::: DATA EXCERPTS
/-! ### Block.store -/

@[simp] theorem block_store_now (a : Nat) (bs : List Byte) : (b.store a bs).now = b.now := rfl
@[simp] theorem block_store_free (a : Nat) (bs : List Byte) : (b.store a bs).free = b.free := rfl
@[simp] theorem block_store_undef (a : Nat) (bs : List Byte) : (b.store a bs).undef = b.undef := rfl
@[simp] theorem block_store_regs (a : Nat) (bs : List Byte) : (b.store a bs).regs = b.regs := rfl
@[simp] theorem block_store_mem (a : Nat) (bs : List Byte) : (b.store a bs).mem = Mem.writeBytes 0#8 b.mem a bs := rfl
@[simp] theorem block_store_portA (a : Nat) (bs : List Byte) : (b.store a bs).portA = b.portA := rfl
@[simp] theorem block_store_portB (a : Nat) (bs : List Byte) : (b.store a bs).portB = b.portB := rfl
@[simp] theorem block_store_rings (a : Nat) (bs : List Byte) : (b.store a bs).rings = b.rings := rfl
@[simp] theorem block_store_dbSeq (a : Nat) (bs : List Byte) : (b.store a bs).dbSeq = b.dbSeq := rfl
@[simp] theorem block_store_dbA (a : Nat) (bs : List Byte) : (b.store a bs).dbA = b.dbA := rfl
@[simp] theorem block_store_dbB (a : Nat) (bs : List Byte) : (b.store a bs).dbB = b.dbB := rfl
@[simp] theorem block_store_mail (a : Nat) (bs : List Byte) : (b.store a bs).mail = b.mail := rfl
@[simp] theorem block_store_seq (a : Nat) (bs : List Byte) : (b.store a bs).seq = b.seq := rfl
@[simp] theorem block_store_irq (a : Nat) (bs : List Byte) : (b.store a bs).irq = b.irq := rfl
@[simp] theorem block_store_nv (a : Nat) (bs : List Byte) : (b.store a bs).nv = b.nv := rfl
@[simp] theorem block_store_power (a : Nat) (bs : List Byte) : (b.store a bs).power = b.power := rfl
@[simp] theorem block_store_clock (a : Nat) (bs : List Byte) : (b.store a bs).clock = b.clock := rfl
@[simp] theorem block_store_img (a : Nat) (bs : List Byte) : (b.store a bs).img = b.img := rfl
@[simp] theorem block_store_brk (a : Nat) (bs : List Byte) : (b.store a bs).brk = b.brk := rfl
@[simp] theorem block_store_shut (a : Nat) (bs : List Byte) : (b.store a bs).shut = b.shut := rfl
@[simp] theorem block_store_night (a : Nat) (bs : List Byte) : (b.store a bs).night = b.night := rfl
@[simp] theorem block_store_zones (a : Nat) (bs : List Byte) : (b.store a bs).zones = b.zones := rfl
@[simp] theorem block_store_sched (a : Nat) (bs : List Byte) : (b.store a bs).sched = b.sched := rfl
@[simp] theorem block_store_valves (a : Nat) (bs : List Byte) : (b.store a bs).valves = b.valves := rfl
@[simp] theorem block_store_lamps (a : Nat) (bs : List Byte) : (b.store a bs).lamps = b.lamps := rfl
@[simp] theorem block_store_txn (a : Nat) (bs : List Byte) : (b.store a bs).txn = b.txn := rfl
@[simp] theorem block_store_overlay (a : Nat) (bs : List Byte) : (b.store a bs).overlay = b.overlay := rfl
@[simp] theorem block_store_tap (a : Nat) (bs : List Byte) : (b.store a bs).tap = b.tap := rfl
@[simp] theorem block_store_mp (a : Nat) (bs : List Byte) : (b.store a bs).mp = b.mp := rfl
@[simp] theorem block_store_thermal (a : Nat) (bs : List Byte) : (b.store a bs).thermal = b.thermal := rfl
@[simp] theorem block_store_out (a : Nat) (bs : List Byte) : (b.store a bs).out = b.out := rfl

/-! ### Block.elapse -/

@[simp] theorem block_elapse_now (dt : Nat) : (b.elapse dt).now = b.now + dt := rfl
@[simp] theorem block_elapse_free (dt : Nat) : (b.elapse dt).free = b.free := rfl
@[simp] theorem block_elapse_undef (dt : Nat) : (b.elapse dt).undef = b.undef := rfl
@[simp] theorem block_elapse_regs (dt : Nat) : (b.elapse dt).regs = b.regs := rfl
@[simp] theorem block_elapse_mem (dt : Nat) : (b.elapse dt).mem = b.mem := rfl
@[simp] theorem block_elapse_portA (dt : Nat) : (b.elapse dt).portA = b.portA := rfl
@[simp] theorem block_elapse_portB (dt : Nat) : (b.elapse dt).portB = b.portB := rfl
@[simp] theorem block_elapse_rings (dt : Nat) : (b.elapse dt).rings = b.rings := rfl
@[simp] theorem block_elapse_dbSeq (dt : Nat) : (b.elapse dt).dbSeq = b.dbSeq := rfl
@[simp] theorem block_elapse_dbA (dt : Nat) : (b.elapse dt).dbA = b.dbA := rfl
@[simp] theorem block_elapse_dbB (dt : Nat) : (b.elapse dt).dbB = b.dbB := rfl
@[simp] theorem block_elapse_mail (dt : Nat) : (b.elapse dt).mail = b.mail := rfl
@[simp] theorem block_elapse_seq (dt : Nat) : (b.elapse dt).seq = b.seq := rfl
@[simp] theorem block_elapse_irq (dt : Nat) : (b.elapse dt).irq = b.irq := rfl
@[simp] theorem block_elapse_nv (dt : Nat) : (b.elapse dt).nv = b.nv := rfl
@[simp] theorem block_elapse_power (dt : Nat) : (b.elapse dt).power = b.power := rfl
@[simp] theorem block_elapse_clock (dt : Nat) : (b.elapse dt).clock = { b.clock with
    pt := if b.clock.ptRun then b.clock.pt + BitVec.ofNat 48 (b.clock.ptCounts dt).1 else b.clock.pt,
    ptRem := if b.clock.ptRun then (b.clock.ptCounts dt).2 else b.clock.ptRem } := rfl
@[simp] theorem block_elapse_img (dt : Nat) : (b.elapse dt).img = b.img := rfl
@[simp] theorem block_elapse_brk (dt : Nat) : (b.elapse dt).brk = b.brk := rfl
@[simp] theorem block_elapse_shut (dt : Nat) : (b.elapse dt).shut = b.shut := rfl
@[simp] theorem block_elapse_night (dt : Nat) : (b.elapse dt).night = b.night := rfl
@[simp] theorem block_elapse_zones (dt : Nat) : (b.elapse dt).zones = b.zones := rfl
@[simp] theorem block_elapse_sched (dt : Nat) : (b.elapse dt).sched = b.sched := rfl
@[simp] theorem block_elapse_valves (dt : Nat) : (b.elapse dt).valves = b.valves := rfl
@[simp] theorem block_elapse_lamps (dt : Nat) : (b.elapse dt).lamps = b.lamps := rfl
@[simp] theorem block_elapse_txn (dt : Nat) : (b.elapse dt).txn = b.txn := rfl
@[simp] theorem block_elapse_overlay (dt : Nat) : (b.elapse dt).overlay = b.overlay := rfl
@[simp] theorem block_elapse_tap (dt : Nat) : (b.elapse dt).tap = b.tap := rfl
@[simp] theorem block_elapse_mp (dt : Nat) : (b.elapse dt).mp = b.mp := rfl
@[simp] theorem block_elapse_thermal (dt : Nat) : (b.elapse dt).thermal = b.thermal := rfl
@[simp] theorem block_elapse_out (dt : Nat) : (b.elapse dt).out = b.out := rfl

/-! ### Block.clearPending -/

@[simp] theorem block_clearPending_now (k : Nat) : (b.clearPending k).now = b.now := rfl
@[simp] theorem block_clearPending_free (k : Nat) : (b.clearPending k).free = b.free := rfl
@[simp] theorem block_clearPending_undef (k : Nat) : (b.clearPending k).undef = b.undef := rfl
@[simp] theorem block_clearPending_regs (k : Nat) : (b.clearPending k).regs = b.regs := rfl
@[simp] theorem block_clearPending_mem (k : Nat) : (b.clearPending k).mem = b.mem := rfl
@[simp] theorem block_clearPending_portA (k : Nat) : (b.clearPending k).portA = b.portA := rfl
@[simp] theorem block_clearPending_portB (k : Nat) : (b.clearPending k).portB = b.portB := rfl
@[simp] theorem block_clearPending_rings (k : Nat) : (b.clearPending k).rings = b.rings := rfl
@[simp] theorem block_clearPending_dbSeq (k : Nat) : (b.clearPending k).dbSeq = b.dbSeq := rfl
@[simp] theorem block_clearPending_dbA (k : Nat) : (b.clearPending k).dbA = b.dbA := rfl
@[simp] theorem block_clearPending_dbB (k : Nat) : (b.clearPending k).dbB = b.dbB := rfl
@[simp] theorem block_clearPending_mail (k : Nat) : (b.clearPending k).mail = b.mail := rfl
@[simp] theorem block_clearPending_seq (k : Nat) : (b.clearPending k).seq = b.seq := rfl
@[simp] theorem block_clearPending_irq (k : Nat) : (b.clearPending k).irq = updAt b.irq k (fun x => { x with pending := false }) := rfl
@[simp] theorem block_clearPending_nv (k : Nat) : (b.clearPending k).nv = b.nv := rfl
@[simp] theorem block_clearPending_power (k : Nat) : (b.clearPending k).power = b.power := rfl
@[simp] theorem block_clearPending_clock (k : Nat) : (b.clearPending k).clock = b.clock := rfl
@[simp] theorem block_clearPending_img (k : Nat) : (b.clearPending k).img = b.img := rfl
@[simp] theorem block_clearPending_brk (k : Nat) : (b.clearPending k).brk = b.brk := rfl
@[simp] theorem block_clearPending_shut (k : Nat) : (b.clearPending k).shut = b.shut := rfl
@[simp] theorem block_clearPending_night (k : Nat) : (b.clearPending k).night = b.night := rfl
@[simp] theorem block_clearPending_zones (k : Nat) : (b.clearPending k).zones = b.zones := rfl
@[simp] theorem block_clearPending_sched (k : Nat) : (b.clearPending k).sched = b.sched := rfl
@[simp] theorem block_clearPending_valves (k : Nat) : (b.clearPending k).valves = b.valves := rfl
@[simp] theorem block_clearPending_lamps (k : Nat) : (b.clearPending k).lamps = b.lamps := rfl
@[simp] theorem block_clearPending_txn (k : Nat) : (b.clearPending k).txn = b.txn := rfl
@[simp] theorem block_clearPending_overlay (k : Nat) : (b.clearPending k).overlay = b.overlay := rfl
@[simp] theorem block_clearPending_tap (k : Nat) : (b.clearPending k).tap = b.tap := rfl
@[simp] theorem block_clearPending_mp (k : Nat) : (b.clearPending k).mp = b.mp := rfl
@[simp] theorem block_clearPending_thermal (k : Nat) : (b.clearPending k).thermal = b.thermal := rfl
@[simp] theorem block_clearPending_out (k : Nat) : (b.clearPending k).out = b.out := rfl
::::::
- PROMPT
Begin with the line that has "k).regs = b.regs := rfl" in the listing above and end after the line that has "k).brk = b.brk := rfl"; output those lines exactly.

- TASK SOLUTION
@[simp] theorem block_clearPending_regs (k : Nat) : (b.clearPending k).regs = b.regs := rfl
@[simp] theorem block_clearPending_mem (k : Nat) : (b.clearPending k).mem = b.mem := rfl
@[simp] theorem block_clearPending_portA (k : Nat) : (b.clearPending k).portA = b.portA := rfl
@[simp] theorem block_clearPending_portB (k : Nat) : (b.clearPending k).portB = b.portB := rfl
@[simp] theorem block_clearPending_rings (k : Nat) : (b.clearPending k).rings = b.rings := rfl
@[simp] theorem block_clearPending_dbSeq (k : Nat) : (b.clearPending k).dbSeq = b.dbSeq := rfl
@[simp] theorem block_clearPending_dbA (k : Nat) : (b.clearPending k).dbA = b.dbA := rfl
@[simp] theorem block_clearPending_dbB (k : Nat) : (b.clearPending k).dbB = b.dbB := rfl
@[simp] theorem block_clearPending_mail (k : Nat) : (b.clearPending k).mail = b.mail := rfl
@[simp] theorem block_clearPending_seq (k : Nat) : (b.clearPending k).seq = b.seq := rfl
@[simp] theorem block_clearPending_irq (k : Nat) : (b.clearPending k).irq = updAt b.irq k (fun x => { x with pending := false }) := rfl
@[simp] theorem block_clearPending_nv (k : Nat) : (b.clearPending k).nv = b.nv := rfl
@[simp] theorem block_clearPending_power (k : Nat) : (b.clearPending k).power = b.power := rfl
@[simp] theorem block_clearPending_clock (k : Nat) : (b.clearPending k).clock = b.clock := rfl
@[simp] theorem block_clearPending_img (k : Nat) : (b.clearPending k).img = b.img := rfl
@[simp] theorem block_clearPending_brk (k : Nat) : (b.clearPending k).brk = b.brk := rfl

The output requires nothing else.